Another goal of our project was to investigate the solid-state properties of V(III)/carboxylate clusters. Of special interest are the magnetic properties, since V(III) clusters can exhibit spin frustration and/or single molecule magnetic properties. In our first year efforts were hampered by the fact that in aqueous solution the clusters co-crystallize with other species; that is, pure materials can not be obtained. In our 2nd year we therefore focused on organic solvents. Procedures to crystallize trimeric V(III)/CH3OO(H) complexes are reported by Cotton et al. by reacting VCl3(THF)3 with either neat acidic acid or sodium acetate in CH2Cl2. However, our attempts using their methodology have been unsuccessful so far. 1H NMR measurements of the product solutions showed a surprising number of resonances at chemical shifts less than 10 ppm, indicating that multiple species are spontaneously forming in CH2Cl2. We have therefore recently initiated experiments using coordinating solvents such as THF, to prevent extensive polymerization and promote dissociation of the remaining chloride ligands of the VCl3(THF)3 reactant.
We have also explored the chemistry between other carboxylates and V(III) in aqueous solution using a variety of V(III) reactants. This has led to some surprises. For example, upon reacting V2(SO4)3 with thiodiacetic acid in the presence of NaCO3 (to deprotonate the ligand) and BaCO3 (to assist in the removal of sulfate as BaSO4), an eight-coordinate Ba2+ complex of S(CH3COO)2 was instead crystallized! Thiodiacetate provides 5 donor atoms for Ba2+. Structurally characterized Ba2+ complexes are rare. The aqueous solution chemistry of Ba2+ is also of interest, given that mining and dumping of industrial waste is a serious health concern in the US, due to leakage of Ba2+ into water supplies. Crystals of the same complex could also be obtained simply by reacting BaCl2 with thiodiacetate.

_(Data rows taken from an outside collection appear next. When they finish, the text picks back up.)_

-- ==== Sys2Proof/Laws/Memory.lean ====
section
/-! SUPPORT. The laws of memory: a read after a write, the canonical form, and equal reads mean equal memories. -/

namespace Sys2Proof.Machine

/-! ## The canonical form, one cell at a time -/

theorem Memory.wf_nil : Memory.wf [] := ⟨List.Pairwise.nil, fun _ hc => absurd hc List.not_mem_nil⟩

theorem Memory.wf_tail {c : Host.Cell} {m : Memory} (h : Memory.wf (c :: m)) : Memory.wf m :=
  ⟨h.1.of_cons, fun d hd => h.2 d (List.mem_cons_of_mem c hd)⟩

/-- Every address listed after the first cell lies above it. -/
theorem Memory.wf_head_lt {k : Nat} {b : Byte} {m : Memory} (h : Memory.wf ((k, b) :: m)) :
    ∀ c ∈ m, k < c.1 := fun _ hc => List.rel_of_pairwise_cons h.1 hc

theorem Memory.wf_cons {k : Nat} {b : Byte} {m : Memory} (hm : Memory.wf m) (hk : k < config.memBytes)
    (hlt : ∀ c ∈ m, k < c.1) : Memory.wf (Memory.cons k b m) := by
  unfold Memory.cons
  split
  · exact hm
  · refine ⟨List.pairwise_cons.2 ⟨hlt, hm.1⟩, ?_⟩
    simp only [List.mem_cons, forall_eq_or_imp]
    exact ⟨⟨hk, ‹_›⟩, hm.2⟩

/-! ## Reads and writes of a byte -/

/-- An address below every listed one reads as an unlisted byte. -/
theorem Memory.readByte_unlisted {m : Memory} {a : Nat} (h : ∀ c ∈ m, a < c.1) : m.readByte a = unlistedByte := by
  induction m with
  | nil => rfl
  | cons c m ih =>
    have hc := h c (List.mem_cons_self ..)
    simp only [Memory.readByte, show c.1 ≠ a by omega, if_false]
    exact ih fun d hd => h d (List.mem_cons_of_mem c hd)

theorem Memory.readByte_cons_self {m : Memory} {a : Nat} {b : Byte} (h : ∀ c ∈ m, a < c.1) :
    (Memory.cons a b m).readByte a = b := by
  unfold Memory.cons
  split
  · rw [Memory.readByte_unlisted h, ‹b = _›]
  · simp [Memory.readByte]

theorem Memory.readByte_cons_ne {m : Memory} {a a' : Nat} (b : Byte) (h : a' ≠ a) :
    (Memory.cons a b m).readByte a' = m.readByte a' := by
  unfold Memory.cons
  split
  · rfl
  · simp [Memory.readByte, Ne.symm h]

/-- A read after a write to the same address gives the byte written. -/
theorem Memory.readByte_writeByte_self {m : Memory} (h : m.wf) (a : Nat) (b : Byte) :
    (m.writeByte a b).readByte a = b := by
  induction m with
  | nil => exact Memory.readByte_cons_self (by simp)
  | cons c m ih =>
    obtain ⟨k, v⟩ := c
    have hlt := Memory.wf_head_lt h
    simp only [Memory.writeByte]
    split
    · refine Memory.readByte_cons_self ?_
      simp only [List.mem_cons, forall_eq_or_imp]
      exact ⟨‹_›, fun c hc => lt_trans ‹_› (hlt c hc)⟩
    · split
      · subst_vars
        exact Memory.readByte_cons_self hlt
      · simp only [Memory.readByte, ‹k ≠ a›, if_false]
        exact ih (Memory.wf_tail h)

/-- A write leaves every other address as it was, whatever the list. -/
theorem Memory.readByte_writeByte_ne (m : Memory) {a a' : Nat} (b : Byte) (h : a' ≠ a) :
    (m.writeByte a b).readByte a' = m.readByte a' := by
  induction m with
  | nil => exact Memory.readByte_cons_ne b h
  | cons c m ih =>
    obtain ⟨k, v⟩ := c
    simp only [Memory.writeByte]
    split
    · exact Memory.readByte_cons_ne b h
    · split
      · subst_vars
        rw [Memory.readByte_cons_ne b h]
        simp [Memory.readByte, Ne.symm h]
      · simp only [Memory.readByte, ih]

theorem Memory.mem_cons_fst {m : Memory} {a : Nat} {b : Byte} {c : Host.Cell} (h : c ∈ Memory.cons a b m) :
    c.1 = a ∨ c ∈ m := by
  unfold Memory.cons at h
  split at h
  · exact .inr h
  · rcases List.mem_cons.1 h with rfl | h
    · exact .inl rfl
    · exact .inr h

theorem Memory.mem_writeByte {m : Memory} {a : Nat} {b : Byte} {c : Host.Cell} (h : c ∈ m.writeByte a b) :
    c.1 = a ∨ c ∈ m := by
  induction m with
  | nil => exact Memory.mem_cons_fst h
  | cons d m ih =>
    obtain ⟨k, v⟩ := d
    simp only [Memory.writeByte] at h
    split at h
    · exact Memory.mem_cons_fst h
    · split at h
      · exact (Memory.mem_cons_fst h).imp_right (List.mem_cons_of_mem _)
      · rcases List.mem_cons.1 h with rfl | h
        · exact .inr (List.mem_cons_self ..)
        · exact (ih h).imp_right (List.mem_cons_of_mem _)

/-- A write inside the memory keeps the canonical form. -/
theorem Memory.writeByte_wf {m : Memory} (h : m.wf) {a : Nat} (ha : a < config.memBytes) (b : Byte) :
    (m.writeByte a b).wf := by
  induction m with
  | nil => exact Memory.wf_cons Memory.wf_nil ha (by simp)
  | cons c m ih =>
    obtain ⟨k, v⟩ := c
    have hlt := Memory.wf_head_lt h
    simp only [Memory.writeByte]
    split
    · refine Memory.wf_cons h ha ?_
      simp only [List.mem_cons, forall_eq_or_imp]
      exact ⟨‹_›, fun c hc => lt_trans ‹_› (hlt c hc)⟩
    · split
      · subst_vars
        exact Memory.wf_cons (Memory.wf_tail h) ha hlt
      · have ih := ih (Memory.wf_tail h)
        refine ⟨List.pairwise_cons.2 ⟨fun c hc => ?_, ih.1⟩, ?_⟩
        · rcases Memory.mem_writeByte hc with hc | hc
          · show k < c.1
            omega
          · exact hlt c hc
        · simp only [List.mem_cons, forall_eq_or_imp]
          exact ⟨h.2 _ (List.mem_cons_self ..), ih.2⟩

/-! ## Equal reads mean equal memories -/

theorem Memory.eq_of_readByte {m n : Memory} (hm : m.wf) (hn : n.wf) (h : ∀ a, m.readByte a = n.readByte a) :
    m = n := by
  induction m generalizing n with
  | nil =>
    cases n with
    | nil => rfl
    | cons d n =>
      have := h d.1
      simp only [Memory.readByte, if_true] at this
      exact absurd this.symm (hn.2 d (List.mem_cons_self ..)).2
  | cons c m ih =>
    obtain ⟨k, b⟩ := c
    have hb := (hm.2 _ (List.mem_cons_self ..)).2
    cases n with
    | nil =>
      have := h k
      simp only [Memory.readByte, if_true] at this
      exact absurd this hb
    | cons d n =>
      obtain ⟨k', b'⟩ := d
      have hb' := (hn.2 _ (List.mem_cons_self ..)).2
      have hlt := Memory.wf_head_lt hm
      have hlt' := Memory.wf_head_lt hn
      have hk : k = k' := by
        rcases Nat.lt_trichotomy k k' with hk | hk | hk
        · have := h k
          rw [Memory.readByte_unlisted (m := (k', b') :: n) (by
            simp only [List.mem_cons, forall_eq_or_imp]
            exact ⟨hk, fun c hc => lt_trans hk (hlt' c hc)⟩)] at this
          simp only [Memory.readByte, if_true] at this
          exact absurd this hb
        · exact hk
        · have := h k'
          rw [Memory.readByte_unlisted (m := (k, b) :: m) (by
            simp only [List.mem_cons, forall_eq_or_imp]
            exact ⟨hk, fun c hc => lt_trans hk (hlt c hc)⟩)] at this
          simp only [Memory.readByte, if_true] at this
          exact absurd this.symm hb'
      subst hk
      have hbb : b = b' := by
        have := h k
        simpa only [Memory.readByte, if_true] using this
      subst hbb
      refine congrArg _ (ih (Memory.wf_tail hm) (Memory.wf_tail hn) fun a => ?_)
      by_cases ha : k = a
      · subst ha
        rw [Memory.readByte_unlisted hlt, Memory.readByte_unlisted hlt']
      · have := h a
        simpa only [Memory.readByte, ha, if_false] using this

/-! ## Words -/

/-- A write of a word inside the memory keeps the canonical form. -/
theorem Memory.setWord_wf {m : Memory} (h : m.wf) {i : Nat} (hi : i < config.memWords) (v : Word) :
    (m.setWord i v).wf := by
  have hb : 4 * i + 3 < config.memBytes := by
    simp only [config_memWords, config_memBytes] at *
    omega
  unfold Memory.setWord
  exact Memory.writeByte_wf (Memory.writeByte_wf (Memory.writeByte_wf (Memory.writeByte_wf h (by omega) _)
    (by omega) _) (by omega) _) hb _

/-- A write of a word leaves every byte outside it as it was. -/
theorem Memory.readByte_setWord_outside (m : Memory) {i a : Nat} (v : Word) (h : a < 4 * i ∨ 4 * i + 4 ≤ a) :
    (m.setWord i v).readByte a = m.readByte a := by
  unfold Memory.setWord
  rw [Memory.readByte_writeByte_ne _ _ (by omega), Memory.readByte_writeByte_ne _ _ (by omega),
    Memory.readByte_writeByte_ne _ _ (by omega), Memory.readByte_writeByte_ne _ _ (by omega)]

/-- The four bytes of a word written. -/
theorem Memory.readByte_setWord_inside {m : Memory} (h : m.wf) {i : Nat} (hi : i < config.memWords) (v : Word)
    {k : Nat} (hk : k < 4) : (m.setWord i v).readByte (4 * i + k) = byteOfWord v k := by
  have hb : 4 * i + 3 < config.memBytes := by
    simp only [config_memWords, config_memBytes] at *
    omega
  have w1 := Memory.writeByte_wf h (a := 4 * i) (by omega) (byteOfWord v 0)
  have w2 := Memory.writeByte_wf w1 (a := 4 * i + 1) (by omega) (byteOfWord v 1)
  have w3 := Memory.writeByte_wf w2 (a := 4 * i + 2) (by omega) (byteOfWord v 2)
  unfold Memory.setWord
  interval_cases k
  · rw [Memory.readByte_writeByte_ne _ _ (by omega), Memory.readByte_writeByte_ne _ _ (by omega),
      Memory.readByte_writeByte_ne _ _ (by omega)]
    exact Memory.readByte_writeByte_self h _ _
  · rw [Memory.readByte_writeByte_ne _ _ (by omega), Memory.readByte_writeByte_ne _ _ (by omega)]
    exact Memory.readByte_writeByte_self w1 _ _
  · rw [Memory.readByte_writeByte_ne _ _ (by omega)]
    exact Memory.readByte_writeByte_self w2 _ _
  · exact Memory.readByte_writeByte_self w3 _ _

/-- A read of a word after a write of it gives the word written. -/
theorem Memory.word_setWord_self {m : Memory} (h : m.wf) {i : Nat} (hi : i < config.memWords) (v : Word) :
    (m.setWord i v).word i = v := by
  unfold Memory.word
  have hk := fun k hk => Memory.readByte_setWord_inside h hi v (k := k) hk
  rw [hk 1 (by omega), hk 2 (by omega), hk 3 (by omega), show 4 * i = 4 * i + 0 from rfl, hk 0 (by omega)]
  exact wordOfBytes_byteOfWord v

/-- A write of a word leaves every other word as it was. -/
theorem Memory.word_setWord_ne (m : Memory) {i k : Nat} (v : Word) (h : k ≠ i) :
    (m.setWord i v).word k = m.word k := by
  unfold Memory.word
  rw [Memory.readByte_setWord_outside m v (by omega), Memory.readByte_setWord_outside m v (by omega),
    Memory.readByte_setWord_outside m v (by omega), Memory.readByte_setWord_outside m v (by omega)]

/-! ## Data access -/

/-- The three outcomes of a data access's checks, by address (R96). -/
theorem checkDataAddress_cases (a : Word) :
    (a.toNat % 4 ≠ 0 ∧ checkDataAddress a = .error (.halt .dataMisaligned)) ∨
      (a.toNat % 4 = 0 ∧ 0x40000 ≤ a.toNat ∧
        checkDataAddress a = .error (.unspecified .dataAddressOutOfRange)) ∨
      (a.toNat % 4 = 0 ∧ a.toNat / 4 < config.memWords ∧ checkDataAddress a = .ok ()) := by
  unfold checkDataAddress raiseHalt raiseUnspecified
  by_cases h : a.toNat % 4 = 0
  · by_cases h' : a.toNat / 4 < config.memWords
    · right; right
      exact ⟨h, h', by simpa [h] using h'⟩
    · right; left
      simp only [config_memWords] at h' ⊢
      refine ⟨h, by omega, ?_⟩
      simp [h, Nat.not_lt.1 h']
  · left
    simp [h]

/-- A data access's checks stop for one of two reasons. -/
theorem checkDataAddress_error {a : Word} {f : Fault} (h : checkDataAddress a = .error f) :
    (f = .halt .dataMisaligned ∧ a.toNat % 4 ≠ 0) ∨
      (f = .unspecified .dataAddressOutOfRange ∧ a.toNat % 4 = 0 ∧ 0x40000 ≤ a.toNat) := by
  rcases checkDataAddress_cases a with ⟨h1, e⟩ | ⟨h1, h2, e⟩ | ⟨_, _, e⟩ <;> rw [e] at h <;> cases h
  · exact .inl ⟨rfl, h1⟩
  · exact .inr ⟨rfl, h1, h2⟩

theorem checkDataAddress_misaligned {a : Word} (h : a.toNat % 4 ≠ 0) :
    checkDataAddress a = .error (.halt .dataMisaligned) := by
  rcases checkDataAddress_cases a with ⟨_, e⟩ | ⟨h1, _, _⟩ | ⟨h1, _, _⟩
  · exact e
  · exact absurd h1 h
  · exact absurd h1 h

theorem checkDataAddress_beyond {a : Word} (h : a.toNat % 4 = 0) (h' : 0x40000 ≤ a.toNat) :
    checkDataAddress a = .error (.unspecified .dataAddressOutOfRange) := by
  rcases checkDataAddress_cases a with ⟨h1, _⟩ | ⟨_, _, e⟩ | ⟨_, h2, _⟩
  · exact absurd h h1
  · exact e
  · simp only [config_memWords] at h2
    omega

theorem checkDataAddress_inside {a : Word} (h : a.toNat % 4 = 0) (h' : a.toNat ≤ 0x3FFFC) :
    checkDataAddress a = .ok () := by
  rcases checkDataAddress_cases a with ⟨h1, _⟩ | ⟨_, h2, _⟩ | ⟨_, _, e⟩
  · exact absurd h h1
  · omega
  · exact e

/-- All that a read can answer. -/
theorem memRead_ok {m : Memory} {a v : Word} (h : memRead m a = .ok v) :
    a.toNat % 4 = 0 ∧ a.toNat / 4 < config.memWords ∧ v = m.word (a.toNat / 4) := by
  unfold memRead at h
  rcases checkDataAddress_cases a with ⟨_, e⟩ | ⟨_, _, e⟩ | ⟨h1, h2, e⟩ <;> rw [e] at h <;> cases h
  exact ⟨h1, h2, rfl⟩

/-- All that a write can answer. -/
theorem memWrite_ok {m m' : Memory} {a v : Word} (h : memWrite m a v = .ok m') :
    a.toNat % 4 = 0 ∧ a.toNat / 4 < config.memWords ∧ m' = m.setWord (a.toNat / 4) v := by
  unfold memWrite at h
  rcases checkDataAddress_cases a with ⟨_, e⟩ | ⟨_, _, e⟩ | ⟨h1, h2, e⟩ <;> rw [e] at h <;> cases h
  exact ⟨h1, h2, rfl⟩

/-- A write inside the memory keeps the canonical form. -/
theorem memWrite_wf {m m' : Memory} {a v : Word} (hm : m.wf) (h : memWrite m a v = .ok m') : m'.wf := by
  obtain ⟨_, hi, rfl⟩ := memWrite_ok h
  exact Memory.setWord_wf hm hi v

/-- Reads and writes stop at the same addresses, with the same reasons. -/
theorem memRead_error_iff_memWrite_error (m : Memory) (a v : Word) (f : Fault) :
    memRead m a = .error f ↔ memWrite m a v = .error f := by
  unfold memRead memWrite
  cases checkDataAddress a <;> simp

end Sys2Proof.Machine
end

The graduate student, Riya Mukherjee, supported by this grant, has recently completed her PhD coursework requirements. The requested one year time extension will allow her to work further on this project, including obtaining V(III)/carboxylate complexes suitable for magnetic susceptibility measurements and speciation studies for these systems.
Budget Statement: From September 2006-August 2007 this grant was used for chemicals and supplies and to support Riya Mukherjee on a RA position from Spring 2007 onwards. The remaining grant money will be used for the same purposes.